/-! ### Completion (R197, R213, R252) -/

/-- A doubleword is written at a byte address of a local memory or a scratchpad. -/
def writeDirect (s : State) (a : Nat) (v : Word) : State :=
  if scratchBase 0 ≤ a then (s.takePort ((a - scratchBase 0) / scratchBytes) 8).scratchWrite a 8 v.toNat
  else s.writeTarget ((a - localBase 0) / 2 ^ 19) 0 { addr := a, isLocal := true, uncached := false } 8 v.toNat

/-- R330, R332: a token of tenant `t` that no element of its field sends enters the network. While the tenant's element is saved it waits with it; another
tenant's plane never receives it (log entry 124). -/
def launchFor (s : State) (t : Nat) (f : FlightSt) : State :=
  let e := match boundElem f.bound with
    | some (d, _, _) => d
    | none => f.src
  let key := e * 16 + (s.placeOf (s.elemPart e) t).getD 0
  if (s.elem e).activeOf.isSome ∧ (s.elem e).owner = t then s.launch f
  else match Table.find? s.savedElems key with
    | some y => { s with savedElems := Table.put s.savedElems key { y with owed := y.owed ++ [f] } }
    | none => if (s.elem e).activeOf.isSome then s else s.launch f

/-- R197, R252: the completion value goes where the request says: a doubleword, or a data token on a route. -/
def complete (s : State) (core tenant : Nat) (done : DoneAt) (v : Word) (elem : Nat) (tag : Tag) (width : Nat) : State :=
  match done with
  | .direct a => s.writeDirect a v
  | .translated pa uc => s.writeTarget core tenant { addr := pa, isLocal := false, uncached := uc } 8 v.toNat
  | .route w =>
    let b := routeBound elem (wd (elemDie elem * 2 ^ 10)) w
    let t := mkToken tag kData (64 / laneWidth width) width v.toNat
    s.launchFor tenant { src := elem, bound := b, token := t, at_ := s.cycle + hops elem b + flits t }

/-- R217, R218: what a rider's plots deliver at its end: counts and sums. -/
def finalPayload (s : State) (r : RiderSt) : State :=
  let c := r.card
  (plotsOf c).foldl (fun st p =>
    match r.kind with
    | 1 => st.deliver r p (cardDoff c) 8 (Table.getD r.counts p 0)
    | 2 =>
      let w := if isVecFloat (cardFmt c) then 32 else 64
      let xs := Table.getD r.accs p (List.replicate (sumElems c) 0)
      st.deliver r p (cardDoff c) (sumElems c * w / 8) (numOfLanes w xs)
    | _ => st) s

/-- R219, R330: an EOS token of a FEED leaves a plot for its tenant's plane below. While the tenant rests it waits with the saved element. One for a position
that no slot of the plane reads is dropped, which NEVER counts (log entry 110): the answer is then false. -/
def eosLeaves (s : State) (r : RiderSt) (p slot pos : Nat) (t : Token) : State × Bool :=
  let f : FlightSt := { src := 2 ^ 18 + p, bound := .elem p slot pos, token := t, at_ := s.cycle + 1 }
  let x := s.elem p
  let key := p * 16 + r.place
  if x.activeOf.isSome ∧ x.owner = r.tenant then (if x.active.reads slot pos then (s.launch f, true) else (s, false))
  else match Table.find? s.savedElems key with
    | some y => if y.active.reads slot pos then ({ s with savedElems := Table.put s.savedElems key { y with owed := y.owed ++ [f] } }, true) else (s, false)
    | none => (s, false)

/-- R219: the EOS tokens of a FEED that asks for them. -/
def finalEos (s : State) (r : RiderSt) : State × RiderSt :=
  let c := r.card
  if r.kind = 3 ∧ cardImm1 c % 2 = 1 ∧ !r.cancelled then
    let tag : Tag := setTagIx (cw c 2) (cardNrank c * feedCount c % 256)
    let t := eosToken tag ((s.colourWidth r.part (tagColour tag)).getD 5)
    (plotsOf c).foldl (fun (st : State × RiderSt) p =>
      let x := st.1.eosLeaves r p (fld (cardDest c) 48 4) (fld (cardDest c) 46 2) t
      (x.1, if x.2 then st.2 else { st.2 with dropped := (p, 4096) :: st.2.dropped })) (s, r)
  else (s, r)

/-- R120, R281: a norm register after a rider's partial. -/
def addPartial (n : NormSt) (r : RiderSt) : NormSt :=
  if r.normInf ∨ 2 ^ 128 ≤ n.value + r.normPart then { value := 2 ^ 128 - 1, sat := true } else { n with value := n.value + r.normPart }

/-- R281, R283, R296: a rider's partials are added, and NSAT is set where SAT then is. -/
def addPartials (s : State) (r : RiderSt) : State × RiderSt :=
  let c := r.card
  let n := cardNorm c
  let p := s.part r.part
  let v := if cardNormen c then addPartial (p.norm n) r else p.norm n
  let p1 := if cardNormen c then { p with norms := Table.putD p.norms n v {} } else p
  let p2 := if cardDig c then { p1 with digests := Table.putD p1.digests n ((p.digest n + r.digPart) % 2 ^ 128) 0 } else p1
  (s.setPart r.part p2, if cardNormen c && v.sat then { r with status := r.status ||| 2 ^ 30 } else r)

/-- R196: LATE and NEVER: rank visits delivered on the second pass, and never. -/
def neverAt (r : RiderSt) : List (Nat × Nat) := (r.again ++ r.twice ++ r.dropped).dedup
def lateOf (r : RiderSt) : Nat := (r.refused.filter fun x => !(neverAt r).contains (x.1, x.2.1)).length
def neverOf (r : RiderSt) : Nat := (neverAt r).length

/-- R213, R296: STATUS at the end of a ride. -/
def statusWord (r : RiderSt) : Word :=
  wd (r.status % 2 ^ 32 + (if r.cancelled && !r.status.testBit 11 then 2 ^ 11 else 0) + min (lateOf r) 65535 * 2 ^ 32 +
    min (neverOf r) 65535 * 2 ^ 48)

/-- R191, R197, R213, R220: a ride ends: what its plots deliver, its norm and digest, STATUS, the completion value, and then the release of
its pins and entries. -/
def endRide (s : State) (n : Nat) (r : RiderSt) : State :=
  let y := (s.finalPayload r).finalEos r
  let x := y.1.addPartials y.2
  let s2 := x.1.writeDirect (r.cardAt + 56) (statusWord x.2)
  let s3 := s2.complete r.core r.tenant r.done r.value r.elem r.tag r.width
  let s4 := if r.pinned then s3.unpin (dieOfCore r.core) r.pins else s3
  { s4 with riders := Table.erase s4.riders n }

/-- R191, R196, R220, R363: at a boundary a rider ends, goes on for a second pass, or rides on. -/
def alightOne (s : State) (x : Nat × RiderSt) : State :=
  let r := x.2
  if r.cancelled || rideOver r s.stepNo then s.endRide x.1 r
  else if r.s0 + 4096 ≤ s.stepNo ∧ !r.second ∧ !r.refused.isEmpty then { s with riders := Table.put s.riders x.1 { r with second := true } }
  else s

/-- R192: the riders aboard, in precedence order. -/
def aboard (s : State) : List (Nat × RiderSt) := byKey (List.filter (fun x : Nat × RiderSt => x.2.phase == .aboard) s.riders)

/-- R191: the riders whose rides end alight, in precedence order. -/
def alightAll (s : State) : State := s.aboard.foldl (fun st x => st.alightOne x) s

/-- R196: FEED tokens of the step that ends are delivered or refused. -/
def settleFeeds (s : State) : State :=
  s.flights.foldl (fun st f => match f.2.feed with
    | some (n, p, r, j) => if (Table.find? st.flights f.1).isSome then st.feedArrive f.1 f.2 n p r j else st
    | none => st) s

/-! ### What a wrap brings (R187, R328, R392) -/

/-- R186, R187, R382: the cursor, the pass and, at a wrap, the sweep state. -/
def advanceSweep (s : State) : State :=
  if s.cursor = 4095 then
    let s1 := { s with cursor := 0, passNo := s.passNo + 1, stepCyc := 0 }
    match s.sweepNext with
    | some x => if s.sweepPass ≤ s1.passNo then { s1 with sweep := x, sweepNext := none, sweepPass := 0 } else s1
    | none => s1
  else { s with cursor := s.cursor + 1, stepCyc := 0 }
----
EXERCISE GOAL: Extract every line above exactly as it stands.

RESPONSE BELOW:
/-! ### Completion (R197, R213, R252) -/

/-- A doubleword is written at a byte address of a local memory or a scratchpad. -/
def writeDirect (s : State) (a : Nat) (v : Word) : State :=
  if scratchBase 0 ≤ a then (s.takePort ((a - scratchBase 0) / scratchBytes) 8).scratchWrite a 8 v.toNat
  else s.writeTarget ((a - localBase 0) / 2 ^ 19) 0 { addr := a, isLocal := true, uncached := false } 8 v.toNat

/-- R330, R332: a token of tenant `t` that no element of its field sends enters the network. While the tenant's element is saved it waits with it; another
tenant's plane never receives it (log entry 124). -/
def launchFor (s : State) (t : Nat) (f : FlightSt) : State :=
  let e := match boundElem f.bound with
    | some (d, _, _) => d
    | none => f.src
  let key := e * 16 + (s.placeOf (s.elemPart e) t).getD 0
  if (s.elem e).activeOf.isSome ∧ (s.elem e).owner = t then s.launch f
  else match Table.find? s.savedElems key with
    | some y => { s with savedElems := Table.put s.savedElems key { y with owed := y.owed ++ [f] } }
    | none => if (s.elem e).activeOf.isSome then s else s.launch f

/-- R197, R252: the completion value goes where the request says: a doubleword, or a data token on a route. -/
def complete (s : State) (core tenant : Nat) (done : DoneAt) (v : Word) (elem : Nat) (tag : Tag) (width : Nat) : State :=
  match done with
  | .direct a => s.writeDirect a v
  | .translated pa uc => s.writeTarget core tenant { addr := pa, isLocal := false, uncached := uc } 8 v.toNat
  | .route w =>
    let b := routeBound elem (wd (elemDie elem * 2 ^ 10)) w
    let t := mkToken tag kData (64 / laneWidth width) width v.toNat
    s.launchFor tenant { src := elem, bound := b, token := t, at_ := s.cycle + hops elem b + flits t }

/-- R217, R218: what a rider's plots deliver at its end: counts and sums. -/
def finalPayload (s : State) (r : RiderSt) : State :=
  let c := r.card
  (plotsOf c).foldl (fun st p =>
    match r.kind with
    | 1 => st.deliver r p (cardDoff c) 8 (Table.getD r.counts p 0)
    | 2 =>
      let w := if isVecFloat (cardFmt c) then 32 else 64
      let xs := Table.getD r.accs p (List.replicate (sumElems c) 0)
      st.deliver r p (cardDoff c) (sumElems c * w / 8) (numOfLanes w xs)
    | _ => st) s

/-- R219, R330: an EOS token of a FEED leaves a plot for its tenant's plane below. While the tenant rests it waits with the saved element. One for a position
that no slot of the plane reads is dropped, which NEVER counts (log entry 110): the answer is then false. -/
def eosLeaves (s : State) (r : RiderSt) (p slot pos : Nat) (t : Token) : State × Bool :=
  let f : FlightSt := { src := 2 ^ 18 + p, bound := .elem p slot pos, token := t, at_ := s.cycle + 1 }
  let x := s.elem p
  let key := p * 16 + r.place
  if x.activeOf.isSome ∧ x.owner = r.tenant then (if x.active.reads slot pos then (s.launch f, true) else (s, false))
  else match Table.find? s.savedElems key with
    | some y => if y.active.reads slot pos then ({ s with savedElems := Table.put s.savedElems key { y with owed := y.owed ++ [f] } }, true) else (s, false)
    | none => (s, false)

/-- R219: the EOS tokens of a FEED that asks for them. -/
def finalEos (s : State) (r : RiderSt) : State × RiderSt :=
  let c := r.card
  if r.kind = 3 ∧ cardImm1 c % 2 = 1 ∧ !r.cancelled then
    let tag : Tag := setTagIx (cw c 2) (cardNrank c * feedCount c % 256)
    let t := eosToken tag ((s.colourWidth r.part (tagColour tag)).getD 5)
    (plotsOf c).foldl (fun (st : State × RiderSt) p =>
      let x := st.1.eosLeaves r p (fld (cardDest c) 48 4) (fld (cardDest c) 46 2) t
      (x.1, if x.2 then st.2 else { st.2 with dropped := (p, 4096) :: st.2.dropped })) (s, r)
  else (s, r)

/-- R120, R281: a norm register after a rider's partial. -/
def addPartial (n : NormSt) (r : RiderSt) : NormSt :=
  if r.normInf ∨ 2 ^ 128 ≤ n.value + r.normPart then { value := 2 ^ 128 - 1, sat := true } else { n with value := n.value + r.normPart }

/-- R281, R283, R296: a rider's partials are added, and NSAT is set where SAT then is. -/
def addPartials (s : State) (r : RiderSt) : State × RiderSt :=
  let c := r.card
  let n := cardNorm c
  let p := s.part r.part
  let v := if cardNormen c then addPartial (p.norm n) r else p.norm n
  let p1 := if cardNormen c then { p with norms := Table.putD p.norms n v {} } else p
  let p2 := if cardDig c then { p1 with digests := Table.putD p1.digests n ((p.digest n + r.digPart) % 2 ^ 128) 0 } else p1
  (s.setPart r.part p2, if cardNormen c && v.sat then { r with status := r.status ||| 2 ^ 30 } else r)

/-- R196: LATE and NEVER: rank visits delivered on the second pass, and never. -/
def neverAt (r : RiderSt) : List (Nat × Nat) := (r.again ++ r.twice ++ r.dropped).dedup
def lateOf (r : RiderSt) : Nat := (r.refused.filter fun x => !(neverAt r).contains (x.1, x.2.1)).length
def neverOf (r : RiderSt) : Nat := (neverAt r).length

/-- R213, R296: STATUS at the end of a ride. -/
def statusWord (r : RiderSt) : Word :=
  wd (r.status % 2 ^ 32 + (if r.cancelled && !r.status.testBit 11 then 2 ^ 11 else 0) + min (lateOf r) 65535 * 2 ^ 32 +
    min (neverOf r) 65535 * 2 ^ 48)

/-- R191, R197, R213, R220: a ride ends: what its plots deliver, its norm and digest, STATUS, the completion value, and then the release of
its pins and entries. -/
def endRide (s : State) (n : Nat) (r : RiderSt) : State :=
  let y := (s.finalPayload r).finalEos r
  let x := y.1.addPartials y.2
  let s2 := x.1.writeDirect (r.cardAt + 56) (statusWord x.2)
  let s3 := s2.complete r.core r.tenant r.done r.value r.elem r.tag r.width
  let s4 := if r.pinned then s3.unpin (dieOfCore r.core) r.pins else s3
  { s4 with riders := Table.erase s4.riders n }

/-- R191, R196, R220, R363: at a boundary a rider ends, goes on for a second pass, or rides on. -/
def alightOne (s : State) (x : Nat × RiderSt) : State :=
  let r := x.2
  if r.cancelled || rideOver r s.stepNo then s.endRide x.1 r
  else if r.s0 + 4096 ≤ s.stepNo ∧ !r.second ∧ !r.refused.isEmpty then { s with riders := Table.put s.riders x.1 { r with second := true } }
  else s

/-- R192: the riders aboard, in precedence order. -/
def aboard (s : State) : List (Nat × RiderSt) := byKey (List.filter (fun x : Nat × RiderSt => x.2.phase == .aboard) s.riders)

/-- R191: the riders whose rides end alight, in precedence order. -/
def alightAll (s : State) : State := s.aboard.foldl (fun st x => st.alightOne x) s

/-- R196: FEED tokens of the step that ends are delivered or refused. -/
def settleFeeds (s : State) : State :=
  s.flights.foldl (fun st f => match f.2.feed with
    | some (n, p, r, j) => if (Table.find? st.flights f.1).isSome then st.feedArrive f.1 f.2 n p r j else st
    | none => st) s

/-! ### What a wrap brings (R187, R328, R392) -/

/-- R186, R187, R382: the cursor, the pass and, at a wrap, the sweep state. -/
def advanceSweep (s : State) : State :=
  if s.cursor = 4095 then
    let s1 := { s with cursor := 0, passNo := s.passNo + 1, stepCyc := 0 }
    match s.sweepNext with
    | some x => if s.sweepPass ≤ s1.passNo then { s1 with sweep := x, sweepNext := none, sweepPass := 0 } else s1
    | none => s1
  else { s with cursor := s.cursor + 1, stepCyc := 0 }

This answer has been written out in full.